There are two types of digital audio formats; “Lossless” and “Lossy”. Lossless compression is so named as no audio information is lost through the compression process. Lossy compression reduces the file size by removing some of the audio, and therefore loses quality. The main trade-off here is the compromise between file size and audio quality. It’s possible to reduce an audio file’s size by a greater magnitude using lossy compression, however there is an inherent reduction in quality.
As an example, 1 min of CD quality WAV is around 10 MB, whereas an mp3 at 320 kbps is around 2.5 MB.

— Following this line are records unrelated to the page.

/-! ## The statement -/

/-- Settles O40: the edge memory stays 0 under an active line; the second cycle is the first Timing-Change poll, and the
Step poll follows it, or the settle delay of the Timing-Change press. -/
theorem linesHeldThroughReset : Obligations.LinesHeldThroughReset := by
  intro s t lvs hw hreset hrst
  obtain rfl : s.clear = t := Host.Outcome.next.inj ((exec_reset s hw).symm.trans hreset)
  refine ⟨exists_runCycles_clear_latchIdle s hw hrst, exists_runCycles_clear_tcPress s hw hrst, ?stepHeld⟩
  case stepHeld =>
    rintro ramp first second rest rfl hlines
    obtain ⟨hrstFirst, hrstRest⟩ := List.forall_mem_cons.mp hrst
    obtain ⟨⟨hrampFirst, -⟩, hlinesRest⟩ := List.forall_mem_cons.mp hlines
    have hfirst := cycle_clear first s hw hrstFirst
    rw [hrampFirst] at hfirst
    rw [runCycles_cons first _ _ _ hfirst]
    simp only [List.length_cons]
    exact ⟨fun htc hlen => exists_runCycles_firstPoll_tcReleased s hw hrstRest ramp hlinesRest htc (by omega),
      fun htc hlen => exists_runCycles_firstPoll_tcHeld s hw hrstRest ramp hlinesRest htc (by omega)⟩

end Sys2Proof.Machine

/-!
The sequencer's turn (40_cycle_step.md R72). Selector tables and effects together, said once: for each operation, the
phase, motor state, line and latch that select it and the state it leaves. What every cycle keeps, and where it can
lead, is read off this one case split.
-/
namespace Sys2Proof.Machine

/-! ## What a turn can do -/

/-- The two ways out of the loop head for step `j` (44_ramp_engine.md R134). -/
inductive LoopHead (j : Nat) (s : State) : State → Prop
  | exit (hn : s.preset.n ≤ j) : LoopHead j s { s with i := j, motor := true, ms := .on, ph := .tc }
  | pwm (hn : j < s.preset.n) : LoopHead j s { s with
      i := j, led := s.led ||| s.preset.hits j, motor := true, timer := s.preset.onTicks j - 1, ph := .rampOn }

Codecs are devices, computer programs or systems used for encoding and decoding digital data. These are usually identified from the file extension. Examples of audio codecs include MP3, WAV and AAC. Other non-audio codecs could be .doc (Microsoft Word document), .html (web page) etc. They are effectively the “language” used to pack and unpack the data inside a particular file.

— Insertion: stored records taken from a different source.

-- ==== Sys2Proof/Laws/State.lean ====
section
/-! SUPPORT. The field lemmas of every update of the state, so that no later proof unfolds one. -/

namespace Sys2Proof.Machine

@[simp] theorem State.resetEdge_rspValid (s : State) : s.resetEdge.rspValid = false := rfl
@[simp] theorem State.resetEdge_rspData (s : State) : s.resetEdge.rspData = 0x00000000#32 := rfl
@[simp] theorem State.resetEdge_rspErr (s : State) : s.resetEdge.rspErr = false := rfl
@[simp] theorem State.resetEdge_inputs (s : State) : s.resetEdge.inputs = s.inputs := rfl
@[simp] theorem State.resetEdge_afterReset (s : State) : s.resetEdge.afterReset = true := rfl
@[simp] theorem State.resetEdge_draws (s : State) : s.resetEdge.draws = s.draws := rfl

@[simp] theorem State.drawRegisters_rspValid (s : State) : s.drawRegisters.rspValid = Config.powerOnValid s.draws := rfl
@[simp] theorem State.drawRegisters_rspData (s : State) : s.drawRegisters.rspData = Config.powerOnData s.draws := rfl
@[simp] theorem State.drawRegisters_rspErr (s : State) : s.drawRegisters.rspErr = Config.powerOnErr s.draws := rfl
@[simp] theorem State.drawRegisters_inputs (s : State) : s.drawRegisters.inputs = s.inputs := rfl
@[simp] theorem State.drawRegisters_afterReset (s : State) : s.drawRegisters.afterReset = s.afterReset := rfl
@[simp] theorem State.drawRegisters_draws (s : State) : s.drawRegisters.draws = s.draws + 1 := rfl

@[simp] theorem State.outputs_rspValid (s : State) : s.outputs.rspValid = s.rspValid := rfl
@[simp] theorem State.outputs_rspData (s : State) : s.outputs.rspData = s.rspData := rfl
@[simp] theorem State.outputs_rspErr (s : State) : s.outputs.rspErr = s.rspErr := rfl

@[simp] theorem State.withProgram_inputs (s : State) (p : List Line) : (s.withProgram p).inputs = p.map Line.inputs := rfl
@[simp] theorem State.withProgram_outputs (s : State) (p : List Line) : (s.withProgram p).outputs = s.outputs := rfl
@[simp] theorem State.withProgram_afterReset (s : State) (p : List Line) : (s.withProgram p).afterReset = s.afterReset := rfl

@[simp] theorem State.withFetchWord_inputs (s : State) (nbits w : Nat) :
    (s.withFetchWord nbits w).inputs = tableInputs nbits w :: s.inputs.tail := rfl
@[simp] theorem State.withFetchWord_outputs (s : State) (nbits w : Nat) :
    (s.withFetchWord nbits w).outputs = s.outputs := rfl
@[simp] theorem State.withFetchWord_afterReset (s : State) (nbits w : Nat) :
    (s.withFetchWord nbits w).afterReset = s.afterReset := rfl

@[simp] theorem State.reset_afterReset : State.reset.afterReset = true := rfl
@[simp] theorem State.reset_inputs : State.reset.inputs = [] := rfl
@[simp] theorem State.powerOn_afterReset (cs : List Inputs) : (State.powerOn cs).afterReset = false := rfl
@[simp] theorem State.powerOn_inputs (cs : List Inputs) : (State.powerOn cs).inputs = cs := rfl

end Sys2Proof.Machine
end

When we discuss audio quality an important consideration is “Bit Rate” in Kbps (Kilobits per second). This value is a combination of the Bit Depth and Sample Rate, resulting from multiplying the two together. Sampling is the instantaneous “snapshot” of an audio signal, to generate a digital file. Taking repeated snapshots and putting them in chronological order gives you an approximation of an audio signal. (Check out the audio interfaces post for a deeper explanation).

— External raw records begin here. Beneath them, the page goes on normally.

-- ==== Sys2Proof/Tests/Slice0.lean ====
section
/-! SUPPORT. Tests of the model: expected values are those of spec/95_test_vectors.md, or are written out by hand from the encodings
of 30_encoding.md; and, for every statement with hypotheses, a witness that meets them. -/

namespace Sys2Proof.Machine

/-! ### The conversions, on the tables of 95_test_vectors.md section 2 -/

/-- Vectors V-N1 to V-N38. -/
def narrowVectors : List (Word32 × Word16) :=
  [
    (0x00000000#32, 0x0000#16), (0x80000000#32, 0x8000#16), (0x3F800000#32, 0x3C00#16), (0xBF800000#32, 0xBC00#16),
    (0x3EAAAAAB#32, 0x3555#16), (0x40490FDB#32, 0x4248#16), (0x3DCCCCCD#32, 0x2E66#16), (0x3F801000#32, 0x3C00#16),
    (0x3F803000#32, 0x3C02#16), (0x3F801001#32, 0x3C01#16), (0x3F800FFF#32, 0x3C00#16), (0x3F7FF000#32, 0x3C00#16),
    (0x7F7FFFFF#32, 0x7C00#16), (0x477FE000#32, 0x7BFF#16), (0x477FEFFF#32, 0x7BFF#16), (0x477FF000#32, 0x7C00#16),
    (0x47800000#32, 0x7C00#16), (0xC77FF000#32, 0xFC00#16), (0xC77FE000#32, 0xFBFF#16), (0x7F800000#32, 0x7C00#16),
    (0xFF800000#32, 0xFC00#16), (0x38800000#32, 0x0400#16), (0x387FFFFF#32, 0x0400#16), (0x387FC000#32, 0x03FF#16),
    (0x387FE000#32, 0x0400#16), (0x38000000#32, 0x0200#16), (0x35000000#32, 0x0008#16), (0x3727C5AC#32, 0x00A8#16),
    (0x33800000#32, 0x0001#16), (0x33C00000#32, 0x0002#16), (0x33A00000#32, 0x0001#16), (0x33000001#32, 0x0001#16),
    (0x33000000#32, 0x0000#16), (0xB3000000#32, 0x8000#16), (0x32FFFFFF#32, 0x0000#16), (0x00000001#32, 0x0000#16),
    (0x807FFFFF#32, 0x8000#16), (0x00800000#32, 0x0000#16)
  ]

theorem test_narrow_vectors : narrowVectors.map (fun v => narrow16 .setLsbIfZero v.1) = narrowVectors.map Prod.snd := by rfl

/-- Vectors V-NaN1 to V-NaN7, under each `NAN_FIX`. -/
def nanVectors : List (Word32 × Word16 × Word16 × Word16) :=
  [
    (0x7FC00000#32, 0x7E00#16, 0x7E01#16, 0x7E00#16), (0x7F800001#32, 0x7C01#16, 0x7C01#16, 0x7E00#16),
    (0xFFFFFFFF#32, 0xFFFF#16, 0xFFFF#16, 0xFFFF#16), (0x7FA00000#32, 0x7D00#16, 0x7D01#16, 0x7F00#16),
    (0xFF802000#32, 0xFC01#16, 0xFC01#16, 0xFE01#16), (0x7F801FFF#32, 0x7C01#16, 0x7C01#16, 0x7E00#16),
    (0xFFC00001#32, 0xFE00#16, 0xFE01#16, 0xFE00#16)
  ]

theorem test_narrow_nan_vectors :
    nanVectors.map (fun v => (narrow16 .setLsbIfZero v.1, narrow16 .orLsb v.1, narrow16 .orQuiet v.1)) =
      nanVectors.map Prod.snd := by rfl

/-- Vectors V-W1 to V-W21 (the last one's upper half is tested at the command word below). -/
def widenVectors : List (Word16 × Word32) :=
  [
    (0x0000#16, 0x00000000#32), (0x8000#16, 0x80000000#32), (0x0001#16, 0x33800000#32), (0x8001#16, 0xB3800000#32),
    (0x0200#16, 0x38000000#32), (0x8200#16, 0xB8000000#32), (0x03FF#16, 0x387FC000#32), (0x0400#16, 0x38800000#32),
    (0x3C00#16, 0x3F800000#32), (0xBC00#16, 0xBF800000#32), (0x3555#16, 0x3EAAA000#32), (0x3C01#16, 0x3F802000#32),
    (0x7BFF#16, 0x477FE000#32), (0xFBFF#16, 0xC77FE000#32), (0x7C00#16, 0x7F800000#32), (0xFC00#16, 0xFF800000#32),
    (0x7E00#16, 0x7FC00000#32), (0x7C01#16, 0x7F802000#32), (0x7D00#16, 0x7FA00000#32), (0xFFFF#16, 0xFFFFE000#32),
    (0x3C00#16, 0x3F800000#32)
  ]

theorem test_widen_vectors : widenVectors.map (fun v => widen32 v.1) = widenVectors.map Prod.snd := by rfl

/-- Vectors V-Q1 to V-Q15, under each `NAN_FIX`. -/
def qhalfVectors : List (Word32 × Word32 × Word32 × Word32) :=
  [
    (0x3EAAAAAB#32, 0x3EAAA000#32, 0x3EAAA000#32, 0x3EAAA000#32),
    (0x80000000#32, 0x80000000#32, 0x80000000#32, 0x80000000#32),
    (0x3F801000#32, 0x3F800000#32, 0x3F800000#32, 0x3F800000#32),
    (0x40490FDB#32, 0x40490000#32, 0x40490000#32, 0x40490000#32),
    (0x40490000#32, 0x40490000#32, 0x40490000#32, 0x40490000#32),
    (0x477FEFFF#32, 0x477FE000#32, 0x477FE000#32, 0x477FE000#32),
    (0x477FF000#32, 0x7F800000#32, 0x7F800000#32, 0x7F800000#32),
    (0xFF800000#32, 0xFF800000#32, 0xFF800000#32, 0xFF800000#32),
    (0x33C00000#32, 0x34000000#32, 0x34000000#32, 0x34000000#32),
    (0x33000000#32, 0x00000000#32, 0x00000000#32, 0x00000000#32),
    (0x387FE000#32, 0x38800000#32, 0x38800000#32, 0x38800000#32),
    (0x00000001#32, 0x00000000#32, 0x00000000#32, 0x00000000#32),
    (0x7FC00000#32, 0x7FC00000#32, 0x7FC02000#32, 0x7FC00000#32),
    (0x7F800001#32, 0x7F802000#32, 0x7F802000#32, 0x7FC00000#32),
    (0xFFA00000#32, 0xFFA00000#32, 0xFFA02000#32, 0xFFE00000#32)
  ]

theorem test_qhalf_vectors :
    qhalfVectors.map (fun v => (qhalf .setLsbIfZero v.1, qhalf .orLsb v.1, qhalf .orQuiet v.1)) =
      qhalfVectors.map Prod.snd := by rfl

/-! ### The checks of WellFormed.lean, and decoding -/

theorem test_wellFormed_every_command :
    (Instr.narrow 0xFFFFFFFF#32).wellFormed = true ∧ (Instr.widen 0xDEAD#16 0x7C01#16).wellFormed = true ∧
    (Instr.qhalf 0x7F800001#32).wellFormed = true ∧ (Instr.rsvd 0x12345678#32).wellFormed = true := by decide

/-- 34 bits is the most a command word has: the check refuses 2^34 and takes 2^34 − 1. -/
theorem test_commandFits_refuses_35_bits : commandFits 0x400000000 = false ∧ commandFits 0x3FFFFFFFF = true := by decide

/-- One ill-formed cycle for each port that an edge samples. -/
theorem test_steady_refuses_undriven_ports :
    Inputs.steady { rst := none, reqValid := some true, reqOp := some 0b00#2, reqA := some 0x0#32 } = false ∧
    Inputs.steady { rst := some false, reqValid := none, reqOp := some 0b00#2, reqA := some 0x0#32 } = false ∧
    Inputs.steady { rst := some false, reqValid := some true, reqOp := none, reqA := some 0x0#32 } = false ∧
    Inputs.steady { rst := some false, reqValid := some true, reqOp := some 0b00#2, reqA := none } = false := by decide

/-- `IDLE` and `RESET` with every other input undriven are well-formed cycles (R49). -/
theorem test_steady_takes_dont_care : Line.idle.inputs.steady = true ∧ Line.reset.inputs.steady = true := by decide

/-- `NARROW 0x3F800000` is 00, then the operand bit by bit (R38, R39). -/
theorem test_decode_narrow :
    decode 0b0000111111100000000000000000000000#34 = .narrow 0b00111111100000000000000000000000#32 := by decide

/-- `WIDEN 0xDEAD7E00` is 01, then 1101111010101101, then 0111111000000000. -/
theorem test_decode_widen :
    decode 0b0111011110101011010111111000000000#34 = .widen 0b1101111010101101#16 0b0111111000000000#16 := by decide

/-- `QHALF 0x80000000` is 10, then the operand. -/
theorem test_decode_qhalf :
    decode 0b1010000000000000000000000000000000#34 = .qhalf 0b10000000000000000000000000000000#32 := by decide

/-- `RSVD 0x12345678` is 11, then the operand. -/
theorem test_decode_rsvd :
    decode 0b1100010010001101000101011001111000#34 = .rsvd 0b00010010001101000101011001111000#32 := by decide

/-- The words of R49, as the table numbers their bits; one bit more is refused by name. -/
theorem test_decodeTableWord :
    decodeTableWord 40 0x03F800000 = some (.narrow 0x3F800000#32) ∧ decodeTableWord 40 0x100004248 = some (.widen 0x0#16 0x4248#16) ∧
    decodeTableWord 40 0x240490FDB = some (.qhalf 0x40490FDB#32) ∧ decodeTableWord 40 0x3FFFFFFFF = some (.rsvd 0xFFFFFFFF#32) ∧
    decodeTableWord 40 0x400000000 = none := by decide

theorem test_decodeNat_rejects_by_name : decodeNat 0x400000000 = .error .widerThanCommand := by rfl

/-- The encoder gives the words of R49. -/
theorem test_encode :
    encode (.narrow 0x3F800000#32) = 0x03F800000#34 ∧ encode (.widen 0xDEAD#16 0x7E00#16) = 0x1DEAD7E00#34 ∧
    encode (.qhalf 0x80000000#32) = 0x280000000#34 ∧ encode (.rsvd 0x12345678#32) = 0x312345678#34 := by decide

/-! ### One step of each kind (95_test_vectors.md section 3) -/

/-- A reset block whose last response was `d`, `e`, with the lines of a program to come. -/
def blockWith (v : Bool) (d : Word32) (e : Bool) (p : List Line) : State :=
  State.withProgram { State.reset with rspValid := v, rspData := d, rspErr := e } p

/-- P1, cycle 2. -/
theorem test_step_narrow :
    step (blockWith true 0x00003C00#32 false [.request (.narrow 0x477FF000#32)]) = .next (blockWith true 0x00007C00#32 false []) := by
  rfl

/-- P3, cycle 3: the upper half is ignored, and the error of the response before is gone. -/
theorem test_step_widen :
    step (blockWith true 0x00000000#32 true [.request (.widen 0xDEAD#16 0x7E00#16)]) =
      .next (blockWith true 0x7FC00000#32 false []) := by
  rfl

/-- P2, cycle 3. -/
theorem test_step_qhalf :
    step (blockWith true 0x40490000#32 false [.request (.qhalf 0x40490FDB#32)]) = .next (blockWith true 0x40490000#32 false []) := by
  rfl

/-- P3, cycle 2. -/
theorem test_step_rsvd :
    step (blockWith true 0x0000FC00#32 false [.request (.rsvd 0x12345678#32)]) = .next (blockWith true 0x00000000#32 true []) := by
  rfl

/-- V-T2 and P1, cycle 3. -/
theorem test_step_idle :
    step (blockWith true 0x00007C00#32 false [.idle]) = .next (blockWith false 0x00007C00#32 false []) := by
  rfl

/-- V-T3 and P3, cycle 4: the request presented with the reset is dropped. -/
theorem test_step_reset_drops_request :
    step (blockWith true 0x7FC00000#32 false [.resetWith (.narrow 0x3F800000#32)]) = .next (blockWith false 0x00000000#32 false []) := by
  rfl

/-- V-T5: a request before the first reset edge leaves no register at a value of the request's. -/
theorem test_step_before_reset :
    step (State.powerOn [Line.inputs (.request (.rsvd 0x0#32))]) =
      .next { State.powerOn [] with
        rspValid := Config.powerOnValid 1, rspData := Config.powerOnData 1, rspErr := Config.powerOnErr 1, draws := 2 } := by
  rfl

/-- I7: an accepted request whose operand is not driven is outside the spec. -/
theorem test_step_refuses_undriven_operand :
    step { State.reset with inputs := [{ rst := some false, reqValid := some true, reqOp := some 0b00#2, reqA := none }] } =
      .refused .unsteadyInput := by
  rfl

/-- The word a host places is the next thing run. -/
theorem test_step_of_placed_word :
    step (State.reset.withFetchWord 40 0x100003C00) = .next { State.reset with rspValid := true, rspData := 0x3F800000#32 } := by
  rfl

/-! ### Values of patterns (30_encoding.md R44) -/

theorem test_classes :
    [0x00000000#32, 0x807FFFFF#32, 0x00800000#32, 0xFF800000#32, 0x7F800001#32].map class32 =
      [.zero, .subnormal, .normal, .infinity, .nan] := by rfl

/-- "binary16 `0x7BFF` = 65504 is the largest finite value, `0x0400` = 2^−14 the smallest normal, `0x0001` = 2^−24 the smallest
subnormal" (R44). -/
theorem test_value16_landmarks :
    value16 0x7BFF#16 = .finite 65504 ∧ value16 0x0400#16 = .finite (1 / 2 ^ 14) ∧ value16 0x0001#16 = .finite (1 / 2 ^ 24) :=
  ⟨(value16_of_fields (s := 0) (e := 30) (m := 0x3FF) rfl rfl rfl (by decide)).trans (by norm_num [significand]),
   (value16_of_fields (s := 0) (e := 1) (m := 0x0) rfl rfl rfl (by decide)).trans (by norm_num [significand, zpow_neg]),
   (value16_of_fields (s := 0) (e := 0) (m := 0x1) rfl rfl rfl (by decide)).trans (by norm_num [significand, zpow_neg])⟩

/-- The operands at the boundary 65520 and around it (R71). -/
theorem value_65520 : value32 0x477FF000#32 = .finite 65520 :=
  (value32_of_fields (s := 0) (e := 142) (m := 0x7FF000) rfl rfl rfl (by decide)).trans (by norm_num [significand, zpow_neg])
theorem value_neg65520 : value32 0xC77FF000#32 = .finite (-65520) :=
  (value32_of_fields (s := 1) (e := 142) (m := 0x7FF000) rfl rfl rfl (by decide)).trans (by norm_num [significand, zpow_neg])
theorem value_65504 : value32 0x477FE000#32 = .finite 65504 :=
  (value32_of_fields (s := 0) (e := 142) (m := 0x7FE000) rfl rfl rfl (by decide)).trans (by norm_num [significand, zpow_neg])
theorem value_neg65504 : value32 0xC77FE000#32 = .finite (-65504) :=
  (value32_of_fields (s := 1) (e := 142) (m := 0x7FE000) rfl rfl rfl (by decide)).trans (by norm_num [significand, zpow_neg])
/-- 65536, the first operand of R58. -/
theorem value_2_pow_16 : value32 0x47800000#32 = .finite (2 ^ 16) :=
  (value32_of_fields (s := 0) (e := 143) (m := 0x0) rfl rfl rfl (by decide)).trans (by norm_num [significand, zpow_neg])
/-- 2^−14, the first operand of R62. -/
theorem value_2_pow_neg14 : value32 0x38800000#32 = .finite (1 / 2 ^ 14) :=
  (value32_of_fields (s := 0) (e := 113) (m := 0x0) rfl rfl rfl (by decide)).trans (by norm_num [significand, zpow_neg])
/-- 1023.5 × 2^−24 (V-N25). -/
theorem value_carry : value32 0x387FE000#32 = .finite (2047 / 2 ^ 25) :=
  (value32_of_fields (s := 0) (e := 112) (m := 0x7FE000) rfl rfl rfl (by decide)).trans (by norm_num [significand, zpow_neg])
/-- 2^−25, the first operand of R60. -/
theorem value_2_pow_neg25 : value32 0x33000000#32 = .finite (1 / 2 ^ 25) :=
  (value32_of_fields (s := 0) (e := 102) (m := 0x0) rfl rfl rfl (by decide)).trans (by norm_num [significand, zpow_neg])
theorem value_zero : value32 0x00000000#32 = .finite 0 :=
  (value32_of_fields (s := 0) (e := 0) (m := 0x0) rfl rfl rfl (by decide)).trans (by norm_num [significand])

Sample Rate (Hz): The number of times per second that audio is sampled.
Bit Depth (bit): The resolution at which the audio can be sampled.
So the more samples per second and the higher the bit depth, the more detail in the audio.
Whether you like it or not, most media ends up being lossy by necessity:
These compression codecs use algorithms (which we will go into later) to try and maintain the highest audio quality whilst still managing to cut out considerable file size. At higher bit rates you may actually not be able to tell the difference between a WAV and an MP3. There is always a compromise between what is practical and keeping the quality high.
WAV and PCM are uncompressed file formats. This gives you the maximum quality audio and ‘fullest’ sound. This essentially means that every point in time has an amplitude assigned to it. So if you are sampling at 44.1 kHz you’ll have 44100 samples for every second of your audio. The compromise of this level of quality is that you end up with a big file.
Maximum resolution WAV is the quality used in a recording studio environment. This is the closest to analogue audio we can currently get to in the digital world. Studios often use very high bit rate audio, such as 192 kHz at 32-bit. This is because every time you convert the file, it will lose some quality. So, the idea here is to start at the highest possible quality to lose as little the time you are down to CD quality at 44.1 kHz at 16-bit.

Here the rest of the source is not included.